Go through the following data and transcribe exactly the stretch of lines from the one holding "regBase := 0x1000" to the one holding "0x8D, 0xFD]] ++", both included.

▶

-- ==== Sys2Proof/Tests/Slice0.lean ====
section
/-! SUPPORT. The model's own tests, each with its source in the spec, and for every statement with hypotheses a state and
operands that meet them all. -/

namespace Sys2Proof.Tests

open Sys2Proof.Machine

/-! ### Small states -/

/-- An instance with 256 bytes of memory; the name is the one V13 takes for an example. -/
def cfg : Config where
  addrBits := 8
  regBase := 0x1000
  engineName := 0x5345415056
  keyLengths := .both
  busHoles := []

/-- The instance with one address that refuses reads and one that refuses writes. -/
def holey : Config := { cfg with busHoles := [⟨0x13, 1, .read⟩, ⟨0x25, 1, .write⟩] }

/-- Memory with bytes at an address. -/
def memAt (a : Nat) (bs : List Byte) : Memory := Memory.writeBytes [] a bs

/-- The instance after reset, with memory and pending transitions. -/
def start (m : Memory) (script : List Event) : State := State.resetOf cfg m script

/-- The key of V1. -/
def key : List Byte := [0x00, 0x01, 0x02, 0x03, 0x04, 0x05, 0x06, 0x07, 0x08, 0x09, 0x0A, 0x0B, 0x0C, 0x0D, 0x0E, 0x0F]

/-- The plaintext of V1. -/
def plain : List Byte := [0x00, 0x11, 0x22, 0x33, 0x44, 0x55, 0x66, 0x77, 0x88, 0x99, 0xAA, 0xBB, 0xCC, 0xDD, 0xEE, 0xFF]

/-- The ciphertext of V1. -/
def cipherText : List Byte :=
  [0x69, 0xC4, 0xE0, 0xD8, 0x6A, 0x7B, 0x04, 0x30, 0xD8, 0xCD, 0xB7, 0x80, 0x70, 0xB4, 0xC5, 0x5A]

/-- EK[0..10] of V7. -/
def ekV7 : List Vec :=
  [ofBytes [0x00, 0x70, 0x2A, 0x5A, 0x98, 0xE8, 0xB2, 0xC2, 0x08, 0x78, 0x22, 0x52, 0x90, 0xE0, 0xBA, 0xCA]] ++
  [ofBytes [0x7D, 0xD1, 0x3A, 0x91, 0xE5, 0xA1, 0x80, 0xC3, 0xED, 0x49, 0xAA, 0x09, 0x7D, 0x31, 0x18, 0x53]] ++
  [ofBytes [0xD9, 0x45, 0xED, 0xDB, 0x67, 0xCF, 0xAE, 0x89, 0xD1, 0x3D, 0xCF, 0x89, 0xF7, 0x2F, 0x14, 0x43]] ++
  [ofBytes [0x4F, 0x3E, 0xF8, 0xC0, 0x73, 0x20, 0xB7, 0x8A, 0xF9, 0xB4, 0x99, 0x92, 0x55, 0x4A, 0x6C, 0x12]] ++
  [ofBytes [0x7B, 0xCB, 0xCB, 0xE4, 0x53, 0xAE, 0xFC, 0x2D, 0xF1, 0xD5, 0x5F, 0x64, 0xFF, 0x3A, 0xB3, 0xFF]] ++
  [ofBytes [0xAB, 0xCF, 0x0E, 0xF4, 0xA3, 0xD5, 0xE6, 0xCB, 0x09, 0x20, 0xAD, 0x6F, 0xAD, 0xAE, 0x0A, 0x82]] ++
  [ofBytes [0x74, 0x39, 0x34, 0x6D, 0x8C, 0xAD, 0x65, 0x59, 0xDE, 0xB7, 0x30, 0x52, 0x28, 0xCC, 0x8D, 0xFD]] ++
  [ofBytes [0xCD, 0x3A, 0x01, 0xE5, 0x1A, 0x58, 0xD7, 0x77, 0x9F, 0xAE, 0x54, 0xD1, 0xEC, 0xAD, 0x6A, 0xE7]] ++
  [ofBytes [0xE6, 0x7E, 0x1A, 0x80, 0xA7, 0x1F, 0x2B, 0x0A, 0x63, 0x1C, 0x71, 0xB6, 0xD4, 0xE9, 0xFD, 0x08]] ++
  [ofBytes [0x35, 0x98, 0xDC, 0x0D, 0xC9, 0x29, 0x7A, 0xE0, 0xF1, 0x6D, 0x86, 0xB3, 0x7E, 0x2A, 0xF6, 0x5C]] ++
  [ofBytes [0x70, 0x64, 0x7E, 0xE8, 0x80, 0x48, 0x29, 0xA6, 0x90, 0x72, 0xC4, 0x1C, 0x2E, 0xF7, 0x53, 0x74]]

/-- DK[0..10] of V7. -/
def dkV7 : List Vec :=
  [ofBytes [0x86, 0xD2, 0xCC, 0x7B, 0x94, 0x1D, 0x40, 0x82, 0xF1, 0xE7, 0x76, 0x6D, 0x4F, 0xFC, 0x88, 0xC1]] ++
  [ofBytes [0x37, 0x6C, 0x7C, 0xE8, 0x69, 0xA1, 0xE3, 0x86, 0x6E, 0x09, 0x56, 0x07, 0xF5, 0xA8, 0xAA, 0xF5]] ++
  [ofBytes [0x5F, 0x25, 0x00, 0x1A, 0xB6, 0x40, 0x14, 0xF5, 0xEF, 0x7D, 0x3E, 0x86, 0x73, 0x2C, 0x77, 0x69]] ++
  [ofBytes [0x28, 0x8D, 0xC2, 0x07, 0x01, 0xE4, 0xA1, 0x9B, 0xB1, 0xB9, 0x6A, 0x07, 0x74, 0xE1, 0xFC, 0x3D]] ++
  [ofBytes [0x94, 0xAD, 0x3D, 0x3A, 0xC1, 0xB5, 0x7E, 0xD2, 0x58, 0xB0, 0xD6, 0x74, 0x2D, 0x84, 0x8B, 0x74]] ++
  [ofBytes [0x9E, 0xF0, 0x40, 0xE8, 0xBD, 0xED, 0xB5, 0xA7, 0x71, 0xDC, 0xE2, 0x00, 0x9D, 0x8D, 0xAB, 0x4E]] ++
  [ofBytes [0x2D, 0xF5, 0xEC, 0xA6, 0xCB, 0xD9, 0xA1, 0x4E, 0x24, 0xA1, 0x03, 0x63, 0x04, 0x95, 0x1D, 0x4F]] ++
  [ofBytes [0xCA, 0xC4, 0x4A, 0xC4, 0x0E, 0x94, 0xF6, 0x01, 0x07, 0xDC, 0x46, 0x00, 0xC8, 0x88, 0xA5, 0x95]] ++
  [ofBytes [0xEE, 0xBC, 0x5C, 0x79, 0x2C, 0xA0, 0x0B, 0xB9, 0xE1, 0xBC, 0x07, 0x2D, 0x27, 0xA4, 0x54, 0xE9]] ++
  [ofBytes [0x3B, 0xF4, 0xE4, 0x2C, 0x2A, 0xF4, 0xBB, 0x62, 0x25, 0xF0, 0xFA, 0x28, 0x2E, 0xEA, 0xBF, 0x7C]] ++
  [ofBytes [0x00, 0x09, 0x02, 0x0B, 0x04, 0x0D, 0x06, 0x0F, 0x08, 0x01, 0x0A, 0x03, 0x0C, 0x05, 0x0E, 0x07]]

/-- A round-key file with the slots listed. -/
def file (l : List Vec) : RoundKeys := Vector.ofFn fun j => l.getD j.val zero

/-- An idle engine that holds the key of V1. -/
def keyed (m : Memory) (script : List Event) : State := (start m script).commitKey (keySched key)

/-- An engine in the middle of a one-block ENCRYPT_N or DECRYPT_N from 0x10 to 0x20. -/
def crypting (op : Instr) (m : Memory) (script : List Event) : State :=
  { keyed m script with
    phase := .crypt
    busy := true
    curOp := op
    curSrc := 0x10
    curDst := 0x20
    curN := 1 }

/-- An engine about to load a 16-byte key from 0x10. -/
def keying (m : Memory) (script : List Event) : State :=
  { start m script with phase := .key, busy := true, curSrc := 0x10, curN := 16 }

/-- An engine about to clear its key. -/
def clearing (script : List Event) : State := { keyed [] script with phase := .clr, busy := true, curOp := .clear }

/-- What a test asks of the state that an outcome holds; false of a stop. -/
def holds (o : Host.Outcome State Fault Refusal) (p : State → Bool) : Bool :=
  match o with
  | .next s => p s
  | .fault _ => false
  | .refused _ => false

◀

■ Exercise solution ■
  regBase := 0x1000
  engineName := 0x5345415056
  keyLengths := .both
  busHoles := []

/-- The instance with one address that refuses reads and one that refuses writes. -/
def holey : Config := { cfg with busHoles := [⟨0x13, 1, .read⟩, ⟨0x25, 1, .write⟩] }

/-- Memory with bytes at an address. -/
def memAt (a : Nat) (bs : List Byte) : Memory := Memory.writeBytes [] a bs

/-- The instance after reset, with memory and pending transitions. -/
def start (m : Memory) (script : List Event) : State := State.resetOf cfg m script

/-- The key of V1. -/
def key : List Byte := [0x00, 0x01, 0x02, 0x03, 0x04, 0x05, 0x06, 0x07, 0x08, 0x09, 0x0A, 0x0B, 0x0C, 0x0D, 0x0E, 0x0F]

/-- The plaintext of V1. -/
def plain : List Byte := [0x00, 0x11, 0x22, 0x33, 0x44, 0x55, 0x66, 0x77, 0x88, 0x99, 0xAA, 0xBB, 0xCC, 0xDD, 0xEE, 0xFF]

/-- The ciphertext of V1. -/
def cipherText : List Byte :=
  [0x69, 0xC4, 0xE0, 0xD8, 0x6A, 0x7B, 0x04, 0x30, 0xD8, 0xCD, 0xB7, 0x80, 0x70, 0xB4, 0xC5, 0x5A]

/-- EK[0..10] of V7. -/
def ekV7 : List Vec :=
  [ofBytes [0x00, 0x70, 0x2A, 0x5A, 0x98, 0xE8, 0xB2, 0xC2, 0x08, 0x78, 0x22, 0x52, 0x90, 0xE0, 0xBA, 0xCA]] ++
  [ofBytes [0x7D, 0xD1, 0x3A, 0x91, 0xE5, 0xA1, 0x80, 0xC3, 0xED, 0x49, 0xAA, 0x09, 0x7D, 0x31, 0x18, 0x53]] ++
  [ofBytes [0xD9, 0x45, 0xED, 0xDB, 0x67, 0xCF, 0xAE, 0x89, 0xD1, 0x3D, 0xCF, 0x89, 0xF7, 0x2F, 0x14, 0x43]] ++
  [ofBytes [0x4F, 0x3E, 0xF8, 0xC0, 0x73, 0x20, 0xB7, 0x8A, 0xF9, 0xB4, 0x99, 0x92, 0x55, 0x4A, 0x6C, 0x12]] ++
  [ofBytes [0x7B, 0xCB, 0xCB, 0xE4, 0x53, 0xAE, 0xFC, 0x2D, 0xF1, 0xD5, 0x5F, 0x64, 0xFF, 0x3A, 0xB3, 0xFF]] ++
  [ofBytes [0xAB, 0xCF, 0x0E, 0xF4, 0xA3, 0xD5, 0xE6, 0xCB, 0x09, 0x20, 0xAD, 0x6F, 0xAD, 0xAE, 0x0A, 0x82]] ++
  [ofBytes [0x74, 0x39, 0x34, 0x6D, 0x8C, 0xAD, 0x65, 0x59, 0xDE, 0xB7, 0x30, 0x52, 0x28, 0xCC, 0x8D, 0xFD]] ++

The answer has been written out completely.